За парком виден небольшой яблоневый сад. Выбеленные стволы молодых яблонь сверкают меж зелени, как яркая вышивка. Чуть ближе — рощица крохотных вишен. Вишни — совсем младенцы, их стволики подвязаны к кольям.
Долотов секунду постоял, закрыв глаза. Словно озаренные ослепительной вспышкой молнии, возникли перед ним картины: Ленин на заводской трибуне, рука его поднята, тысячи рабочих слушают вождя. К Ленину в кабинет входят рязанские мужики в лаптях, и он, Ленин, поднимается с кресла, идет навстречу оробевшим ходокам, каждому пожимает руку. Ленину докладывают о том, что белогвардейцы взяли Армавир, что английские войска движутся к Онеге, и лицо Ленина становится серьезным, брови сходятся у переносицы, губы крепко сжаты. «Откуда же брались в нем силы, — подумал Долотов, — чтобы вести народ так уверенно и твердо? Ведь он все видит, все знает, все понимает, от него не скроется ничто…»
На порог застекленной террасы вышла Надежда Константиновна. Она в темном платье с узким белым воротником, седеющие волосы гладко зачесаны назад, в руках у нее свернутый в трубку журнал.

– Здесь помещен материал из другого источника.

-- ==== Sys2Proof/Machine/Ops.lean ====
section
/-! DEFINITION. The named operations over State: reaching the parts of the device, dictionary values, memory bytes,
ticks, free values, messages put on the ports. -/

namespace Sys2Proof.Machine

/-- The effect of a command that reaches no part of the metrology die (R357): a function of the device alone. -/
def onDev (f : Dev → Dev) (s : State) : Host.Outcome State Fault Refusal := .next { s with dev := f s.dev }

/-! ### Parts of the device -/

def Dev.tile (d : Dev) (t : Nat) : Tile := d.tiles.get t {}
def Dev.setTile (d : Dev) (t : Nat) (x : Tile) : Dev := { d with tiles := d.tiles.put t x }
def Dev.updTile (d : Dev) (t : Nat) (f : Tile → Tile) : Dev := d.setTile t (f (d.tile t))
def Dev.ring (d : Dev) (r : Nat) : Ring := d.rings.get r {}
def Dev.setRing (d : Dev) (r : Nat) (x : Ring) : Dev := { d with rings := d.rings.put r x }
def Dev.updRing (d : Dev) (r : Nat) (f : Ring → Ring) : Dev := d.setRing r (f (d.ring r))
def Dev.setJob (d : Dev) (j : Nat) (x : Job) : Dev := { d with jobs := d.jobs.put j x }
def Dev.fn (d : Dev) (n : Nat) : Fn := d.fns.get n {}
def Dev.setFn (d : Dev) (n : Nat) (x : Fn) : Dev := { d with fns := d.fns.put n x }
def Dev.updFn (d : Dev) (n : Nat) (f : Fn → Fn) : Dev := d.setFn n (f (d.fn n))
def Dev.array (d : Dev) (a : Nat) : SArray := d.scout.arrays.get a {}
def Dev.setArray (d : Dev) (a : Nat) (x : SArray) : Dev :=
  { d with scout := { d.scout with arrays := d.scout.arrays.put a x } }
def Dev.die (d : Dev) (n : Nat) : DieTherm := d.therm.dies.get n {}
def Dev.errRing (d : Dev) (t : Nat) : ErrRing := d.err.rings.get t {}
def Dev.setErrRing (d : Dev) (t : Nat) (x : ErrRing) : Dev :=
  { d with err := { d.err with rings := d.err.rings.put t x } }
def Dev.slot (d : Dev) (k : Nat) : SSlot := d.solv.slots.get k {}
def Dev.setSlot (d : Dev) (k : Nat) (x : SSlot) : Dev := { d with solv := { d.solv with slots := d.solv.slots.put k x } }
def Dev.chan (d : Dev) (c : Nat) : Chan := d.scale.chans.get c {}
def Dev.setChan (d : Dev) (c : Nat) (x : Chan) : Dev :=
  { d with scale := { d.scale with chans := d.scale.chans.put c x } }
def Dev.peer (d : Dev) (p : Nat) : Peer := d.scale.peers.get p {}
def Dev.setPeer (d : Dev) (p : Nat) (x : Peer) : Dev :=
  { d with scale := { d.scale with peers := d.scale.peers.put p x } }
def Dev.port (d : Dev) (p : Nat) : PortState := d.scale.ports.get p .down
def Dev.setPort (d : Dev) (p : Nat) (x : PortState) : Dev :=
  { d with scale := { d.scale with ports := d.scale.ports.put p x } }

/-- A message put on a port of the block (log 4). -/
def Dev.emit (d : Dev) (e : Emit) : Dev := { d with emits := d.emits ++ [e] }

/-- The next free value of the run, below a bound (log 5). -/
def Dev.freeBelow (d : Dev) (n : Nat) : Nat × Dev :=
  (if n = 0 then 0 else Config.freeNat d.free % n, { d with free := d.free + 1 })

/-! ### Ticks -/

/-- What an empty queue does (log 2): one tick of the AON counter passes while its supply is present (R49, R50). -/
def idleTick (s : State) : State :=
  if s.dev.pwr.aon then
    { s with dev := { s.dev with pwr := { s.dev.pwr with tick := (s.dev.pwr.tick + 1) % 2 ^ 64 } } }
  else s

/-- Lag of unit `u`'s copy at a tick: at most 2 (R49). -/
def lag (u t : Nat) : Nat := Config.tickLag u t % 3

/-- The local copy of the tick counter in a unit (R49): never ahead, at most 2 behind, never decreasing. -/
def localTick (u t : Nat) : Nat := Nat.max (t - lag u t) (Nat.max ((t - 1) - lag u (t - 1)) (t - 2))

/-- The stamp a unit takes now: 0 to 127 the tiles, 128 the hub. -/
def Dev.stamp (d : Dev) (u : Nat) : Nat := localTick u d.pwr.tick % 2 ^ 64

/-! ### Dictionary values -/

/-- The value of an instance: the stored one, or its default (R105). -/
def Dev.obj (d : Dev) (index sub tenant : Nat) : Nat :=
  (KMap.find d.dict (okey index sub tenant)).getD (objDefault d.pwr.straps d.boot.active index sub tenant)

/-- Store a value of an instance. -/
def Dev.setObj (d : Dev) (index sub tenant v : Nat) : Dev := { d with dict := d.dict.put (okey index sub tenant) v }

/-- Add to a counter of the given width, which saturates. -/
def Dev.bump (d : Dev) (index sub tenant w : Nat) (by' : Nat := 1) : Dev :=
  d.setObj index sub tenant (satAdd (d.obj index sub tenant) by' w)

/-- Raise a maximum. -/
def Dev.maxObj (d : Dev) (index sub tenant v w : Nat) : Dev :=
  d.setObj index sub tenant (Nat.max (d.obj index sub tenant) (Nat.min v (2 ^ w - 1)))

/-! ### Units -/

/-- A unit is enabled (BOOT_UNITS_ACTIVE, R97): tiles 0 to 127, arrays 128 to 255, stacks 256, chiplets 264,
solver 268, cores 272, ports 288. -/
def Dev.has (d : Dev) (unit : Nat) : Bool := bitAt d.boot.active unit

/-- Number of set bits of a field. -/
def popCount (n lo w : Nat) : Nat := ((List.range w).filter (fun i => bitAt n (lo + i))).length

/-- Enabled HBM stacks. -/
def Dev.stacks (d : Dev) : Nat := popCount d.boot.active 256 8

/-- HBM top (Table 7.1): 36 GiB for each enabled stack. -/
def Dev.hbmTop (d : Dev) : Nat := d.stacks * 36 * 2 ^ 30

/-- Base of the host window (Table 7.1). -/
def hostBase : Nat := 2 ^ 55

/-- The main rails are on and no turn-off has been decided: the hub may start work (R403). -/
def Dev.live (d : Dev) : Bool := d.pwr.rails && !d.pwr.falling

/-- BOOT_COMPLETE is written and the mode is not Beyby: rings, engines and tiles serve. -/
def Dev.serving (d : Dev) : Bool := d.live && d.boot.complete && !d.boot.beyby

/-- A tile is enabled (R97, R193): present, TILE_ENABLE is 1, and no clear of it has failed. A reset in progress does not
disable it. -/
def Dev.tileOn (d : Dev) (t : Nat) : Bool :=
  decide (t < 128) && d.has t && (d.obj 0x5001 (t + 1) 0 == 1) && !(d.tile t).failed

/-- A tile can be used: present, TILE_ENABLE is 1, no clear of it has failed, no reset in progress (R97, R193, R213). -/
def Dev.tileOk (d : Dev) (t : Nat) : Bool := d.tileOn t && !(d.tile t).resetting

/-- Effective class of a job (R145, R390). -/
def Job.effClass (j : Job) : Nat := if j.demoted then 7 else j.cls

/-! ### Memory -/

/-- The byte of a sparse store at an address; an unlisted address reads 0 (R74, R220; host memory: log 11). -/
def cellAt (m : List Host.Cell) (a : Nat) : Byte :=
  match m with
  | [] => 0
  | (b, v) :: rest => if b = a then v else cellAt rest a

/-- The cells that a byte string lists from an address: its non-zero bytes. -/
def listed (a : Nat) : List Byte → List Host.Cell
  | [] => []
  | b :: rest => if b = 0 then listed (a + 1) rest else (a, b) :: listed (a + 1) rest

/-- Bytes stored from an address on: the cells below, the new ones, the cells above. -/
def cellsWrite (m : List Host.Cell) (a : Nat) (bs : List Byte) : List Host.Cell :=
  m.filter (fun c => c.1 < a) ++ listed a bs ++ m.filter (fun c => a + bs.length ≤ c.1)

/-- Bytes read from an address on. -/
def cellsRead (m : List Host.Cell) (a len : Nat) : List Byte :=
  let w := m.filter (fun c => a ≤ c.1 && c.1 < a + len)
  (List.range len).map (fun i => cellAt w (a + i))

/-- The canonical form: addresses strictly rising, no entry zero. -/
def cellsWf : List Host.Cell → Bool
  | [] => true
  | (a, b) :: rest =>
    b != 0 && (match rest with
      | [] => true
      | (a', _) :: _ => decide (a < a')) && cellsWf rest

/-- Memory is in its canonical form. -/
def Mem.wf (m : Mem) : Bool := cellsWf m.cells

/-- Bytes of memory. -/
def Mem.read (m : Mem) (pa len : Nat) : List Byte := cellsRead m.cells pa len

/-- One byte of memory. -/
def Mem.byte (m : Mem) (pa : Nat) : Byte := cellAt m.cells pa

/-- Store bytes with no check of marks. -/
def Mem.poke (m : Mem) (pa : Nat) (bs : List Byte) : Mem := { m with cells := cellsWrite m.cells pa bs }

/-! ### Marks of 64-byte lines (R400) -/

/-- The mark of a line. -/
def Mem.mark (m : Mem) (line : Nat) : Option WordErr := KMap.find m.lines line

/-- A line that delivers its data poisoned. -/
def badMark : Option WordErr → Bool
  | some .uncorrectable | some .poison => true
  | _ => false

/-- The lines that a span touches. -/
def linesOf (pa len : Nat) : List Nat :=
  if len = 0 then [] else (List.range ((pa + len - 1) / 64 - pa / 64 + 1)).map (fun i => pa / 64 + i)

/-- What a read of HBM finds (R400): the bytes, the offsets of bytes in bad lines, the bad lines, the lines corrected. -/
structure ReadResult where
  bytes : List Byte
  bad : List Nat
  badLines : Nat
  corrected : Nat
deriving DecidableEq, Repr

/-- A read of memory (R400): correctable lines are rewritten corrected. -/
def Mem.readMarks (m : Mem) (pa len : Nat) : ReadResult × Mem :=
  let ls := linesOf pa len
  let ce := ls.filter (fun l => m.mark l == some .correctable)
  let bad := ls.filter (fun l => badMark (m.mark l))
  ({ bytes := m.read pa len
     bad := if bad.isEmpty then [] else (List.range len).filter (fun i => bad.contains ((pa + i) / 64))
     badLines := bad.length
     corrected := ce.length },
   { m with lines := m.lines.filter (fun e => !ce.contains e.1) })

/-- An armed flip takes effect at the next write of its word (Table 20.8). -/
def armedMark (arms : List Arm) (word : Nat) : Option WordErr :=
  match arms.find? (fun a => a.word == word) with
  | some a => some (if a.bits == 1 then .correctable else .uncorrectable)
  | none => none

/-- A write of memory (R400): whole lines get fresh check bits, merges into a bad line are refused and poison it.
The second component counts the refused merges. -/
def Mem.writeMarks (m : Mem) (pa : Nat) (bs : List Byte) : Mem × Nat :=
  (linesOf pa bs.length).foldl (fun (acc : Mem × Nat) l =>
    let lo := Nat.max pa (l * 64)
    let hi := Nat.min (pa + bs.length) (l * 64 + 64)
    let piece := (bs.drop (lo - pa)).take (hi - lo)
    let whole := lo == l * 64 && hi == l * 64 + 64
    let m := acc.1
    if !whole && badMark (m.mark l) then
      ({ m with lines := m.lines.put l .poison }, acc.2 + 1)
    else
      let m1 := { m with cells := cellsWrite m.cells lo piece, lines := m.lines.drop l }
      (match armedMark m.armed l with
       | some e => { m1 with lines := m1.lines.put l e, armed := m.armed.filter (fun a => a.word != l) }
       | none => m1, acc.2)) (m, 0)

/-- Lines of HBM with a correctable error that a write covers in part: the merge reads them (R400). -/
def Mem.mergedCe (m : Mem) (pa len : Nat) : Nat :=
  ((linesOf pa len).filter (fun l => m.mark l == some .correctable &&
    !(Nat.ble pa (l * 64) && Nat.ble (l * 64 + 64) (pa + len)))).length

/-- Byte stores as runs of consecutive addresses, in order: a line that they cover whole is written whole (R400). -/
def runsOf : List ByteStore → List (Nat × List Byte)
  | [] => []
  | x :: rest =>
    match runsOf rest with
    | (a, bs) :: more => if a = x.addr + 1 then (x.addr, x.byte :: bs) :: more else (x.addr, [x.byte]) :: (a, bs) :: more
    | [] => [(x.addr, [x.byte])]

/-! ### Fragments of an access -/

/-- An access cut at the boundaries of 4 KiB pages: (offset, length) pairs. -/
def pieces (va len : Nat) : List (Nat × Nat) :=
  if len = 0 then [] else
    (List.range ((va + len - 1) / 4096 - va / 4096 + 1)).map (fun i =>
      let lo := Nat.max va ((va / 4096 + i) * 4096)
      let hi := Nat.min (va + len) ((va / 4096 + i + 1) * 4096)
      (lo - va, hi - lo))

/-! ### Running clocks (R57) -/

/-- The running clock of a chiplet, MHz. -/
def Dev.fabMhz (d : Dev) (c : Nat) : Nat := d.clk.fab.get c 2000

end Sys2Proof.Machine
end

— Здравствуйте, товарищ Долотов, — сказала она приветливо. — Что же вы не заходите? Идите, Владимир Ильич вас ждет.
Долотов, еще больше волнуясь, пожал Надежде Константиновне руку, вошел в прихожую, разделся. Радужно светятся разноцветные стекла в окнах, по углам зеленеют цветы в глиняных горшках.